La sua solida preparazione accademica e la passione per il mare la hanno portata negli anni a impegnarsi per la tutela degli ecosistemi marini su tanti fronti. Montefalcone era responsabile operativa in Liguria del progetto nazionale GhostNets, dedicato alla rimozione delle reti da pesca abbandonate, e seguiva attività di monitoraggio sugli effetti dei cambiamenti climatici sugli habitat costieri e sul coralligeno. Aveva lavorato anche con Greenpeace, per il progetto Mare Caldo sugli effetti della crisi climatica nel Mediterraneo e per il progetto AMPower sull’allargamento delle aree marine protette. Era inoltre impegnata nella mappatura degli habitat marini italiani e nella conservazione della Pinna nobilis. Collaborava con organismi internazionali come il programma per l’Ambiente delle Nazioni Unite (Unep) e l’Unione internazionale per la conservazione della natura (Iucn). Decine le pubblicazioni scientifiche all’attivo.

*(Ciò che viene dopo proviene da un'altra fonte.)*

-- ==== Sys2Proof/Proofs/ControlRegisters.lean ====
section
/-! PROOFS. The control registers off CTRL on the bus: the fields of ID, CFG, STATUS, INTEN and PTFLAGS, and what a full
write of each changes (10_state R27 to R41). An access at a fixed offset is that location's read or write by evaluation
of the map; what a proof adds is where the fields of the word stand. -/

namespace Sys2Proof.Proofs

open Sys2Proof.Machine Sys2Proof.Laws Sys2Proof.Expect

/-! ## ID and CFG -/

/-- CFG holds W in bits 15:0 (10_state R28). -/
theorem cfgWord_w (c : Config) : (cfgWord c).extractLsb' 0 16 = BitVec.ofNat 16 c.w := BitVec.extractLsb'_append_eq_right

/-- CFG from bit 16 up is the word (0, NW) above W. -/
theorem cfgWord_above_w (c : Config) (start len : Nat) :
    (cfgWord c).extractLsb' (16 + start) len = (0#8 ++ BitVec.ofNat 8 c.nw).extractLsb' start len := by
  have h := BitVec.extractLsb'_append_eq_of_le (xhi := 0#8 ++ BitVec.ofNat 8 c.nw) (xlo := BitVec.ofNat 16 c.w)
    (len := len) (Nat.le_add_right 16 start)
  rwa [Nat.add_sub_cancel_left] at h

/-- CFG holds NW in bits 23:16 (10_state R28). -/
theorem cfgWord_nw (c : Config) : (cfgWord c).extractLsb' 16 8 = BitVec.ofNat 8 c.nw :=
  (cfgWord_above_w c 0 8).trans BitVec.extractLsb'_append_eq_right

/-- CFG holds 0 in bits 31:24 (10_state R28). -/
theorem cfgWord_top (c : Config) : (cfgWord c).extractLsb' 24 8 = 0#8 :=
  (cfgWord_above_w c 8 8).trans BitVec.extractLsb'_append_eq_left

/-- Settles O46: both are constants of the map, and legal parameters fit their fields. -/
theorem idAndCfgAreConstants : Obligations.IdAndCfgAreConstants := by
  intro s d hwf
  have hw := w_le_of_wf hwf
  have hnw := nw_le_of_wf hwf
  refine ⟨rfl, ⟨cfgWord s.cfg, rfl, ?_, ?_, cfgWord_top s.cfg⟩, busWrite_ignored (off := 0x000) rfl .id s d,
    busWrite_ignored (off := 0x004) rfl .cfg s d⟩
  · rw [cfgWord_w, BitVec.toNat_ofNat, Nat.mod_eq_of_lt (by omega)]
  · rw [cfgWord_nw, BitVec.toNat_ofNat, Nat.mod_eq_of_lt (by omega), Config.nw]

/-! ## PTFLAGS -/

/-- The fields of a PTFLAGS read, in their places, and 0 elsewhere (10_state R31). -/
theorem ptflagsWord_fields (s : State) :
    (ptflagsWord s).getLsbD 0 = s.inf1 ∧ (ptflagsWord s).getLsbD 1 = s.inf2 ∧ (ptflagsWord s).getLsbD 2 = s.kneg ∧
      (ptflagsWord s).getLsbD 8 = s.rInf ∧ ptflagsWord s &&& 0xFFFFFEF8 = 0 := by
  unfold ptflagsWord
  generalize s.inf1 = inf1, s.inf2 = inf2, s.kneg = kneg, s.rInf = rInf
  revert inf1 inf2 kneg rInf
  decide

/-- Settles O48: the write is the map's, and the read's fields stand in their places. -/
theorem ptflagsWriteAndRead : Obligations.PtflagsWriteAndRead :=
  fun s _ => ⟨rfl, ptflagsWord s, rfl, ptflagsWord_fields s⟩

/-! ## STATUS -/

/-- The fields of a STATUS read, in their places, and 0 in the reserved bits (10_state R33, R39). -/
theorem statusWord_fields (s : State) :
    (statusWord s).getLsbD 0 = s.busy ∧ (statusWord s).getLsbD 1 = s.done ∧ (statusWord s).getLsbD 2 = s.rej ∧
      (statusWord s).getLsbD 3 = s.fatal ∧ (statusWord s).getLsbD 4 = s.oncurve ∧
      (statusWord s).extractLsb' 8 4 = s.err.code ∧ statusWord s &&& 0xFFFFF0E0 = 0 := by
  unfold statusWord
  generalize s.busy = busy, s.done = done, s.rej = rej, s.fatal = fatal, s.oncurve = oncurve
  revert busy done rej fatal oncurve
  cases s.err <;> decide

/-- The codes are the numbers of 60_exceptions R150, at most 5. -/
theorem code_eq_errNumber (e : ErrCode) : e.code = errNumber e ∧ e.code.toNat ≤ 5 := by
  cases e <;> decide

/-- Settles O49: the read's fields stand in their places. -/
theorem statusReadsItsFields : Obligations.StatusReadsItsFields := by
  intro s
  obtain ⟨hbusy, hdone, hrej, hfatal, honcurve, herr, hzero⟩ := statusWord_fields s
  obtain ⟨hcode, hle⟩ := code_eq_errNumber s.err
  exact ⟨statusWord s, rfl, hbusy, hdone, hrej, hfatal, honcurve, herr.trans hcode, hzero, herr ▸ hle⟩

/-- A write-1-to-clear bit (10_state R33). -/
theorem and_not_eq_ite (old bit : Bool) : (old && !bit) = if bit then false else old := by
  cases bit <;> simp

/-- A full write of STATUS is its write-1-to-clear (10_state R33, 20_memory R65). -/
theorem busWrite_status (s : State) (d : Word) :
    s.busWrite 0x00C d 0b1111 = .next ((s.writeStatus d).respond (.write false)) := rfl

/-- Settles O50: the write clears the two bits where it has a 1, and irq follows DONE. -/
theorem statusWriteOneToClear : Obligations.StatusWriteOneToClear := by
  intro s d
  refine ⟨_, busWrite_status s d, ?_, fun hbit => ?_, rfl, rfl, rfl⟩
  · rw [← and_not_eq_ite, ← and_not_eq_ite]
    rfl
  · have hdone : (s.writeStatus d).done = false := by
      rw [State.writeStatus_done, hbit, Bool.not_true, Bool.and_false]
    rw [State.irq, State.respond_done, hdone, Bool.false_and]

/-! ## INTEN and irq -/

/-- A read of INTEN is DONE_IE in bit 0 (10_state R40). -/
theorem intenWord_eq_ite (s : State) : intenWord s = if s.doneIe then 1 else 0 := by
  unfold intenWord
  cases s.doneIe <;> rfl

/-- irq is the conjunction of DONE and DONE_IE (10_state R41). -/
theorem irq_iff (s : State) : s.irq = true ↔ s.done = true ∧ s.doneIe = true := Bool.and_eq_true_iff

/-- Settles O51: the write is the map's, the read is DONE_IE in bit 0, and both of irq's inputs are 0 at reset. -/
theorem irqIsDoneAndEnabled : Obligations.IrqIsDoneAndEnabled :=
  fun s _ => ⟨rfl, congrArg (·, false) (intenWord_eq_ite s), irq_iff s, rfl, rfl⟩

end Sys2Proof.Proofs
end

Quando la Water Defenders Alliance di LifeGate ha costruito il proprio team scientifico, Monica Montefalcone ha aderito con entusiasmo, mettendo a disposizione le sue competenze. Ha partecipato a tutte le fasi della campagna “Foresta Blu” di Coop: prima con la riforestazione di ben 200 metri quadri di Posidonia oceanica al largo dell’isola di Bergeggi, in Liguria, e poi con la piantumazione di altre 2mila piante all’isola d’Elba, nel comune di Cavo, dove è stato allestito anche un campo boe. Entrambi i programmi hanno preso il via nel 2024 e da allora sono stati monitorati a intervalli regolari. Anche grazie all’innovativo protocollo di piantumazione, ideato dall’International school for scientific diving, i risultati sono ottimi. Sia in termini di sopravvivenza delle talee, sia per i segnali positivi osservati nell’ecosistema circostante.
“Negli ultimi tre anni ho avuto la fortuna di lavorare accanto a Monica. La sua scomparsa lascia un vuoto enorme, umano e professionale. Monica era una persona di grande valore, una scienziata e una divulgatrice straordinaria e appassionata”, racconta Lajal Andreoletti, responsabile dei progetti a impatto socio ambientali di LifeGate. “Aveva il dono raro di rendere la scienza vicina alle persone, di trasformare la complessità del mare in meraviglia condivisa. Ascoltarla parlare di Posidonia, di coralli e del mondo marino significava lasciarsi contagiare dalla sua passione autentica, dalla sua competenza e dalla sua capacità di trasmettere incanto. Porterò con me il privilegio di aver condiviso un tratto di strada con lei”.